Clearwire hasn’t traded for $3 since September 2011, and analysts are projecting the stock won’t top that level any time soon. The average share-price estimate for the next 12 months is $2.59, 5.8 percent lower than yesterday’s close, data compiled by Bloomberg show. In July Clearwire slipped below $1 and didn’t climb back above $2 until October.
“Considering where the stock was three or four months ago, I think, if indeed there is a $3 offer, it’s a pretty good deal,” Kevin Smithen, a New York-based analyst with Macquarie, said in a phone interview. “It’s been shopped around. I don’t think there’s any other buyer for their spectrum.”
A deal would lock in a value for shareholders who have endured years of dramatic price fluctuations. Clearwire’s realized volatility, which increases as swings in a stock’s price widen, is 129 for the past 90 days, higher than every other company in the Russell 1000 Index, data compiled by Bloomberg show.
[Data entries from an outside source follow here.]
/-- A collective's engine takes a fault: the collective is aborted at every participant, and the context suspended (R89, R167, R168). -/
def State.collFault (s : State) (n tag : Nat) (g : Tag) (f : Flight) (e : Fail) (write : Bool) : State :=
  let t := (s.abortTag n tag (g.epoch + 1) 0xFF).emit (.abortTag n tag (g.epoch + 1))
  if e.data then t.suspend n 0
  else t.transFault n { va := BitVec.ofNat 64 e.va, ftype := e.ftype, srcType := 0x32, srcInst := 0, write := write, level := e.level, queue := f.queue, chan := 0 }

/-! ## The send ring (R89) -/

/-- The bucket of the ring that a tag has, or the first free one; none where the ring is full. -/
def Ctx.ringSlot (c : Ctx) (tag : Nat) : Option Nat :=
  let k := match c.slicePlan with | some p => (if p.ringBuckets = 0 then 2 else p.ringBuckets) | none => 2
  match c.sendRing.find? fun e => e.tag == tag with
  | some e => some e.slot
  | none => (List.range k).find? fun i => !c.sendRing.any fun e => e.slot == i

/-- The virtual address of byte off of a bucket. -/
def Ctx.ringVa (c : Ctx) (slot off : Nat) : Nat := match c.slicePlan with
  | some p => p.ringVa + slot * p.bucketBytes + off
  | none => slot * 2 ^ 32 + off

/-- The bytes of a run in the ring, or the fault of reading them. -/
def State.ringRead (s : State) (n : Nat) (e : RingTile) : Sum Fail (List Byte) :=
  s.readRun n none (fun i => (s.ctx n).ringVa e.slot e.off + i) 0 e.len

/-! ## Results -/

def wordsOf (l : List Byte) : Tbl Word := (List.range 64).map fun i => (i, BitVec.ofNat 32 (leNat ((l.drop (4 * i)).take 4)))

/-- A flag of a reduction's result: 1 when the result is not zero (R131, R253). -/
def State.resultFlag (s : State) (n : Nat) (k : CollKind) (data : List Byte) : State :=
  match k with
  | .shortReduce _ (some f) _ => s.writeFlag n f (leNat data != 0)
  | .lossVote => s.writeFlag n 241 (leNat data != 0)
  | _ => s

/-- The result of a tag goes to a mailbox of a squad of this device, from the device itself (R129, R131). -/
def State.depositResult (s : State) (n tag sq mb : Nat) (data : List Byte) : State :=
  let q := (s.ctx n).takeSeq (routeKey 127 s.devId sq mb)
  (shortMsgs s.devId 127 sq n mb q.1 tag data).foldl (fun (u : State) m => u.deliverShort m) (s.setCtx n q.2)

/-- A result reaches this member: flag, mailboxes of the unfenced squads; the collective is done (R131, R253). -/
def State.memberResult (s : State) (n tag seq : Nat) (k : CollKind) (data : List Byte) : State :=
  let t := s.resultFlag n k data
  let t := match k with
    | .shortReduce _ _ mb => s.unfenced.foldl (fun (t : State) sq => t.depositResult n tag sq mb data) t
    | _ => t
  t.modFlight n seq fun f => { f with doneLatched := true }

/-- The packets of a collective's values: its votes travel on VC0, other data on VC1 (R216, R253). -/
def collType : CollKind → PktType
  | .lossVote => .redCtrl
  | _ => .redData

/-- The node of a level, empty where nothing waits in it. -/
def Net.nodeAt (t : Net) (n tag l : Nat) (op : RedOp) : Node :=
  (t.nodes.find? fun x => x.ctx == n && x.tag == tag && x.node == l).getD { ctx := n, tag := tag, node := l, op := op, left := [], right := [], out := [] }
def Net.setNode (t : Net) (x : Node) : Net :=
  { t with nodes := t.nodes.filter (fun y => !(y.ctx == x.ctx && y.tag == x.tag && y.node == x.node)) ++ [x] }

/-- The place of the root's result until its packets are delivered, beyond every level (R223). -/
def resultNode : Nat := 64

/-- The root's value (R226): a reduced slice is written to the owner's destination; another kind's result goes to every other member, and is
this one's once it has been delivered (R223). -/
def State.rootResult (s : State) (n tag : Nat) (g : Tag) (f : Flight) (k : CollKind) (off : Nat) (data : List Byte) : State :=
  match k with
  | .reduceScatter _ _ =>
    let t := match f.desc.t.getD 2 none with
      | some o => (match tfind f.recs o.handle with
        | some r =>
          (match s.streamFail n r true off data.length with
           | some e => s.collFault n tag g f e true
           | none => ((s.streamWrite n r off data).modFlight n f.seq (·.noteNf 2 ((s.streamWrite n r off data).streamNonFinite n r off data.length))).modFlight
               n f.seq fun x => { x with commitMap := if x.commitMap.contains off then x.commitMap else x.commitMap ++ [off] })
        | none => s)
      | none => s
    t
  | _ =>
    let t := s.toMembers n tag g.epoch off (collType k) data
    t.setNet (t.net.setNode { t.net.nodeAt n tag resultNode (collOp k) with out := [(off, data)] })

/-- A value above this device's nodes: to the parent's device once the parent has granted the tag (R227). -/
def State.sendUp (s : State) (n tag : Nat) (g : Tag) (k : CollKind) (a off : Nat) (data : List Byte) : State :=
  let c := s.ctx n
  let dst := c.idOf (c.rankOfIndex (collOwner k) (a - lowBit 32 a))
  if g.granted then s.toNet (s.mkPacket n dst 0x7F tag g.epoch off (collType k) data)
  else
    let old := s.net.nodes.find? fun x => x.ctx == n && x.tag == tag && x.node == 0
    let nd : Node := match old with
      | some x => { x with out := x.out ++ [(off, data)] }
      | none => { ctx := n, tag := tag, node := 0, op := collOp k, left := [], right := [], out := [(off, data)] }
    s.setNet { s.net with nodes := s.net.nodes.filter (fun x => !(x.ctx == n && x.tag == tag && x.node == 0)) ++ [nd] }

/-- A child's packet at the node of level l: packets of equal offset combine, and the value goes on as the left child of the next
level; a child that does not exist is passed over. Each child's list is its own two slots, and behind them the packets that it has still to
send, so that storage changes only time (R42, R202, R203). -/
def State.feedNode (s : State) (n tag : Nat) : Nat → Nat → Bool → Nat → List Byte → State
  | 0, _, _, _, _ => s
  | fuel + 1, l, right, off, data =>
    match (s.ctx n).tagOf tag with
    | none => s
    | some (g, f, k) =>
      let r := (s.ctx n).members
      let a := (s.ctx n).opIndex (collOwner k)
      if g.aborted then s
      else if topLevel a r < l then (if a = 0 then s.rootResult n tag g f k off data else s.sendUp n tag g k a off data)
      else if !right && decide (r ≤ a + 2 ^ (l - 1)) then s.feedNode n tag fuel (l + 1) false off data
      else
        let nd := s.net.nodeAt n tag l (collOp k)
        match ((if right then nd.left else nd.right).find? fun e => e.1 == off) with
        | none => s.setNet (s.net.setNode (if right then { nd with right := nd.right ++ [(off, data)] } else { nd with left := nd.left ++ [(off, data)] }))
        | some e =>
          let v := if right then combineBytes nd.op e.2 data else combineBytes nd.op data e.2
          let nd' := if right then { nd with left := nd.left.filter fun x => x.1 != off } else { nd with right := nd.right.filter fun x => x.1 != off }
          (s.setNet (s.net.setNode nd')).feedNode n tag fuel (l + 1) false off v

/-- The next 4 KiB packet of data at an offset ends at a multiple of 4,096 (R203). -/
def packetsOf : Nat → Nat → List Byte → List (Nat × List Byte)
  | 0, _, _ => []
  | fuel + 1, off, l => if l.isEmpty then [] else (off, l.take (4096 - off % 4096)) :: packetsOf fuel (off + (4096 - off % 4096)) (l.drop (4096 - off % 4096))

/-- This device's own contribution enters the tree in packets of at most 4 KiB, in offset order. -/
def State.contribute (s : State) (n tag off : Nat) (data : List Byte) : State :=
  (packetsOf data.length off data).foldl (fun (t : State) e => t.feedNode n tag 40 1 false e.1 e.2) s

/-- The tiles that the send ring holds for a tag enter its tree (R88, R89). -/
def State.fromRing (s : State) (n tag : Nat) : State :=
  ((s.ctx n).sendRing.filter fun e => e.tag == tag).foldl (fun t e => match t.ringRead n e with
    | .inr l => t.contribute n tag e.off l
    | .inl _ => t) s

/-! ## Starting a collective (R88, R131, R227, R253, R270) -/

def flattenWords (t : Tbl Word) : List Byte := (List.range 64).flatMap fun i => leBytes 4 (tget 0 t i).toNat

/-- One level of the pairwise tree. -/
def pairLevel {α : Type} (f : α → α → α) : List α → List α
  | a :: b :: r => f a b :: pairLevel f r
  | r => r

/-- The pairwise tree over values in index order (R42), with an operation and the value of no operand. -/
def pairwise {α : Type} (f : α → α → α) (z : α) : Nat → List α → α
  | 0, l => l.headD z
  | n + 1, l => match l with
    | [] => z
    | [x] => x
    | _ => pairwise f z n (pairLevel f l)

/-- The device's sums of pass one by group: block partials in the tree over the block index (R131, R270). -/
def Upd.deviceNorm (u : Upd) (w : Bool) : Tbl Word :=
  let ps := u.parts.mergeSort fun a b => decide (a.1 ≤ b.1)
  (List.range 64).map fun g => (g, pairwise fAdd 0 40 (ps.map fun p => if p.2.1 = g then (if w then p.2.2.2 else p.2.2.1) else 0))

/-- The value that this device contributes to a SHORT_REDUCE (R131): T0's rows along dimension 0, one of up to 256 B from each 128-row block of
the work, combined in the tree over the block index (DESIGN CHOICE, log 33), or the norms that pass one left for its tag. -/
def State.shortValue (s : State) (n tag : Nat) (f : Flight) (op : RedOp) : List Byte :=
  match f.desc.t.getD 0 none with
  | some o => (match tfind f.recs o.handle with
    | some t =>
      let all := (s.streamRead n t 0 (TensorRec.streamLen t)).getD []
      let row := max 1 (TensorRec.streamLen t * t.dims.headD 1 / max 1 (t.dims.foldl (· * ·) 1))
      pairwise (combineBytes op) [] 40 ((List.range (ceilDiv all.length row)).map fun i => ((all.drop (row * i)).take row).take 256)
    | none => [])
  | none =>
    let u := (s.ctx n).upd
    if tag = u.tagG then flattenWords (u.deviceNorm false) else if tag = u.tagW then flattenWords (u.deviceNorm true) else []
The figures for all of 2012 and the past three years are 94 and 87, respectively, the third-highest values in the index, the data show.
Still, BTIG LLC’s Walter Piecyk said Sprint may have to pay more than $5 a share to win over the majority of non-Sprint shareholders.
“It will be well worth the price in order to secure all of Clearwire’s spectrum for its own use,” the analyst wrote in a note to clients yesterday.
After Eagle River closed on the sale of its stake to Sprint this week, Clearwire shareholder Crest Financial Ltd. filed a complaint in Delaware Chancery Court in Wilmington accusing the investment firm, Sprint and Clearwire of allowing Sprint to selectively gain from Clearwire’s spectrum value while minority shareholders couldn’t.
Crest owns 6.6 percent of Clearwire’s Class A shares and said it was seeking to block the pending Softbank investment in Sprint and to collect damages, according to a statement.
While some Clearwire investors may view a $3-a-share bid as insufficient given the attractiveness of the company’s spectrum, their ability to negotiate is limited given the company’s need for funds and lack of alternative buyers, said Stifel’s King. Clearwire has spent more money than it’s taken in every year since at least 2007, and had negative free cash flow of $563 million in the 12 months ended in September, according to data compiled by Bloomberg.
“I’ve talked with a lot of shareholders who would not be happy with $3 a share,” he said. But Clearwire “needs additional funding to complete their 4G network builds. Sprint has a lot of leverage. They are the only buyer out there.”
The case is Crest Financial Ltd. v. Sprint Nextel Corp., CA8099, Delaware Chancery Court (Wilmington).